Judd turns his attention back on me and his green eyes look into mine, my hand running over his cheek. He smiles at me and my thumb presses into his dimple, his head leaning down and pressing a kiss to my lips.

"Lexi, I have to tell you something," he tells me, my hands moving to his arms. I feel over his muscles and then move up to his neck, running my thumbs against the light stubble on his jawline.

"You can tell me anything," I remind him, his head nodding.

"I've, um, started to think about us and I think I should tell you what's on my mind," he says, and his face looks almost worried. And because of that, I feel the worry form in the pit of my stomach.

"Is everything okay?" I ask, his lower lip taken between his teeth. He rolls off me and I get suddenly very nervous he's no longer interested in me. And at this point, because it was right after we had sex, a million thoughts flood my mind.

"Judd," I encourage, trying to put my mind at ease.

My body sits up and he look up at me, his hand grabbing my arm. "Lexi, I just want you to know that I care a lot about you," he starts, and I swallow the lump forming in my throat.

I've heard this once in my life, and that was right before my first and only relationship ended.

"I, uh, I don't really know how to say this," he says, and I feel a tear fall down my cheek. I wipe it away quickly but he sits up, grabbing my cheek.

"Why are you crying?" he asks, concern covering his face. My emotions are overwhelming and I feel really small all of a sudden.

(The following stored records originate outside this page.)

/-- R204, R206: the output and the tag of a job's data. -/
def jobData (a : Sa) (op : Nat) (aad iv d : List Byte) (taglen : Nat) : List Byte × List Byte :=
  let opens := decide (op = 1)
  let ks := aesKeys a.aes
  match a.kind with
  | 3 => (if opens then cbcOpen ks d.length iv d else cbcSeal ks d.length iv d, [])
  | 4 => (ctr ks 128 d.length (beNat iv) d, [])
  | 5 => (cfb ks opens d.length iv d, [])
  | 6 => (ofb ks d.length iv d, [])
  | 7 => if opens then (gcmText a.aes (iv.take 12) d, gcmTag a.aes (iv.take 12) aad d) else gcmSeal a.aes (iv.take 12) aad d
  | 8 => (a.xts opens (leNat iv) d, [])
  | 9 => ([], (hmac256 (a.keyBytes 0 (a.field 238 232)) d).take taglen)
  | _ => ([], (hmac384 (a.keyBytes 0 (a.field 238 232)) d).take taglen)

/-- R205: a lookaside job ends with a status. -/
def State.endJob (s : State) (j : LaJob) (status : Byte) (len : Nat) : State :=
  ({ s with rwc := { s.rwc with jobs := s.rwc.jobs.drop 1 } }).finishEntry j.entry status (fun e => { e with len := len })

/-- R203 to R206: a job with its input: it ends with OK, AUTH_FAIL or ADDRESS, or waits for a translation. -/
def State.runJob (s : State) (j : LaJob) (d : List Byte) (tagIn : List Byte) (l : Nat) : State :=
  let b := j.slots
  let op := leAt b 8 1
  let a := s.sa (bits (leAt b 12 4) 19 0)
  let who := (s.queue j.queue).owner
  let aadlen := if a.kind = 7 then leAt b 10 2 else 0
  let len := bits (leAt b 40 4) 23 0
  let (out, tag) := jobData a op (d.take aadlen) (slicePad b 48 16) (d.drop aadlen) (leAt b 9 1)
  let check := op = 3 || (a.kind = 7 && op = 1)
  let good := !check || slicePad tagIn 0 tag.length = tag
  let data := if a.kind ≤ 8 then [(leAt b 24 8, out)] else []
  let wr := data ++ (if op = 2 || (a.kind = 7 && op = 0) then [(leAt b 32 8, tag)] else [])
  match s.hostReady who (wr.map (fun (w : Nat × List Byte) => (w.1, w.2.length))) with
  | (none, s) => s
  | (some false, s) => s.endJob j 6 0
  | (some true, s) =>
    let s := wr.foldl (fun (s : State) (w : Nat × List Byte) => (s.hostPut who w.1 w.2).2) (s.statN rwcStatLa (aadlen + len))
    if good then s.endJob j 0 len else (s.count (rwcAuthFail l)).endJob j 1 len

/-- R203 to R206: the oldest lookaside job: its source and tag as read, and whether DST and TAG may be written. -/
def State.opJob (s : State) (src tagIn : ReadData) (dstOk : Bool) : State :=
  match s.rwc.jobs with
  | [] => s
  | j :: _ =>
    if s.queueGen j.queue ≠ j.entry.gen then
      { s with rwc := { s.rwc with jobs := s.rwc.jobs.drop 1 } }.staleGen (s.queue j.queue).owner
    else
      let b := j.slots
      let op := leAt b 8 1
      let n := bits (leAt b 12 4) 19 0
      let len := bits (leAt b 40 4) 23 0
      let a := s.sa n
      let who := (s.queue j.queue).owner
      let aadlen := if a.kind = 7 then leAt b 10 2 else 0
      let taglen := if a.kind = 7 then 16 else leAt b 9 1
      if !s.saValid n || decide (a.kind ≤ 2) || !opSuits a.kind op ||
          who.map (fun (x : BitVec 16) => x.toNat) ≠ some a.instance_ then
        (s.count rwcSaInvalid).endJob j 3 0
      else if a.st = 2 then (s.count rwcSaExpired).endJob j 4 0
      else if s.lanes.isEmpty then s.endJob j 5 0
      else if s.freeLanes.isEmpty || !s.bmeOn then s
      else
        let (lane, s) := s.pickLane
        let l := lane.getD 0
        if !tagLenOk a.kind (leAt b 9 1) || (decide (a.kind ≤ 8) && len = 0) ||
            ((a.kind = 3 || a.kind = 8) && len % 16 ≠ 0) then
          (s.count (rwcLenReject l)).endJob j 2 0
        else match s.readFor who (leAt b 16 8) (aadlen + len) src with
          | (none, s) => s
          | (some none, s) => s.endJob j 6 0
          | (some (some d), s) =>
            let d := slicePad d 0 (aadlen + len)
            if op = 3 || (a.kind = 7 && op = 1) then
              match s.readFor who (leAt b 32 8) taglen tagIn with
              | (none, s) => s
              | (some none, s) => s.endJob j 6 0
              | (some (some t), s) => if dstOk then s.runJob j d t l else s.endJob j 6 0
            else if dstOk then s.runJob j d [] l
            else s.endJob j 6 0

/-! R197, R212: commands. -/

/-- R212: the words of RWC_SA_DATA and RWC_KEY_DATA. -/
def State.saData (s : State) : BitVec 512 :=
  (List.range 16).foldl (fun v w => v ||| ((s.getReg (rwcSaData w)).setWidth 512 <<< (32 * w))) 0
def State.keyData (s : State) : BitVec 512 :=
  (List.range 16).foldl (fun v w => v ||| ((s.getReg (rwcKeyData w)).setWidth 512 <<< (32 * w))) 0

/-- R195: a WRITE's contents are no SA. -/
def badSa (w : BitVec 512) : Bool :=
  let a : Sa := { words := w }
  let hk := a.field 238 232
  a.valid && (decide (10 < a.kind) || (a.kind = 2 && !a.key256) ||
    (decide (9 ≤ a.kind) && (hk = 0 || decide (64 < hk))))

/-- R4, R194: the fields of an SA's words. -/
def saMask : BitVec 512 :=
  ~~~((0x001F0000#512) ||| (0x7FFC8080#512 <<< 224))

/-- R4, R188, R189: the fields of a template. -/
def tplMask : BitVec 1024 :=
  ~~~((0x003FFF80#1024) ||| (0x003FFFFF#1024 <<< 32) ||| (0xFF#1024 <<< 64) ||| (0x7F00F000#1024 <<< 96) |||
    (0x3FFFFFFF#1024 <<< 128) ||| (0x3FFFFFFF#1024 <<< 192) ||| (0x3FFFFFFF#1024 <<< 256) ||| (0x3FFFFFFF#1024 <<< 320))

/-- STATUS of the last SA command. -/
def State.saStatus (s : State) (n : Nat) : State := { s with rwc := { s.rwc with saStat := n } }

/-- R197: an SA command by its OP. -/
def State.saRun (s : State) (op : Nat) : State :=
  let n := s.regBits rwcSaIndex 19 0
  if op = 0 ∨ 4 < op ∨ s.saCap ≤ n then s.saStatus 1
  else if !s.saOn then s.saStatus 2
  else
    let a := s.sa n
    match op with
    | 1 => ((List.range 16).foldl (fun s w => s.setReg (rwcSaData w) (a.words.extractLsb' (32 * w) 32)) s).saStatus 0
    | 2 =>
      let d := s.saData
      if badSa d then s.saStatus 3
      else if d.getLsbD 31 && !a.keyed then s.saStatus 5
      else
        let w := putBits (putBits d.toNat 23 22 0) 21 21 (if a.keyed then 1 else 0)
        ((s.modSa n (fun a => { a with words := BitVec.ofNat 512 w &&& saMask })).tableClean rwcSaBase (128 * n) 128).saStatus 0
    | 3 =>
      if a.valid then s.saStatus 4
      else
        let iv := s.freeNext
        let k := s.keyData
        let s := s.modSa n (fun a => { (a.setField 21 21 1) with key := k, ivKey := iv })
        (((List.range 16).foldl (fun s w => s.setReg (rwcKeyData w) 0) s).drawn).saStatus 0
    | _ => (s.modSa n (fun a => { ((a.setField 31 31 0).setField 21 21 0) with key := 0 })).saStatus 0

/-- R212: a whole write of RWC_SA_CMD; without an OP it is no command. -/
def State.opSaCmd (s : State) (v : Word) : State :=
  s.onCmd rwcSaCmd false (fun s =>
    let s := s.setReg rwcSaCmd (v &&& 0xF)
    if bits v.toNat 3 0 = 0 then s else s.saRun (bits v.toNat 3 0))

"I-I've had this happen before. Just...just say it," I cry, his eyebrows furrowing. "Just tell me it's over."

His lips part and my eyes close, his hand tugging me into him.

"No, no, Lexi," Judd says, his arm wrapping tightly around me.

My hand reaches into his hair and I hold onto it tightly, his arm lifting me onto his lap.

"I worded that like shit," he says, my eyes squeezing shut. Judd lifts my head and holds my head between his hands, my eyes opening slightly to look at him.

"Lexi, I love you," he whispers, my heart momentarily stopping. That wasn't what I was expecting, but I start crying for a completely different reason. I shouldn't have overreacted the way I did.

"Judd," I sigh, Judd holding my face tightly. His hands are so warm and I grab hold of his wrists, his eyes watching me with concern. I'm not sure if it's concern or worry that I might not feel the same, but my heart is so full that I feel like if I speak, I'll choke.

So I lean forward and press my lips to his, the taste of my tears mixing into our kiss.

"I love you a lot," I whisper between kisses, his hands moving to my body and tugging me closer. Judd holds me so close and I feel on top of the world knowing that the man I love, loves me back.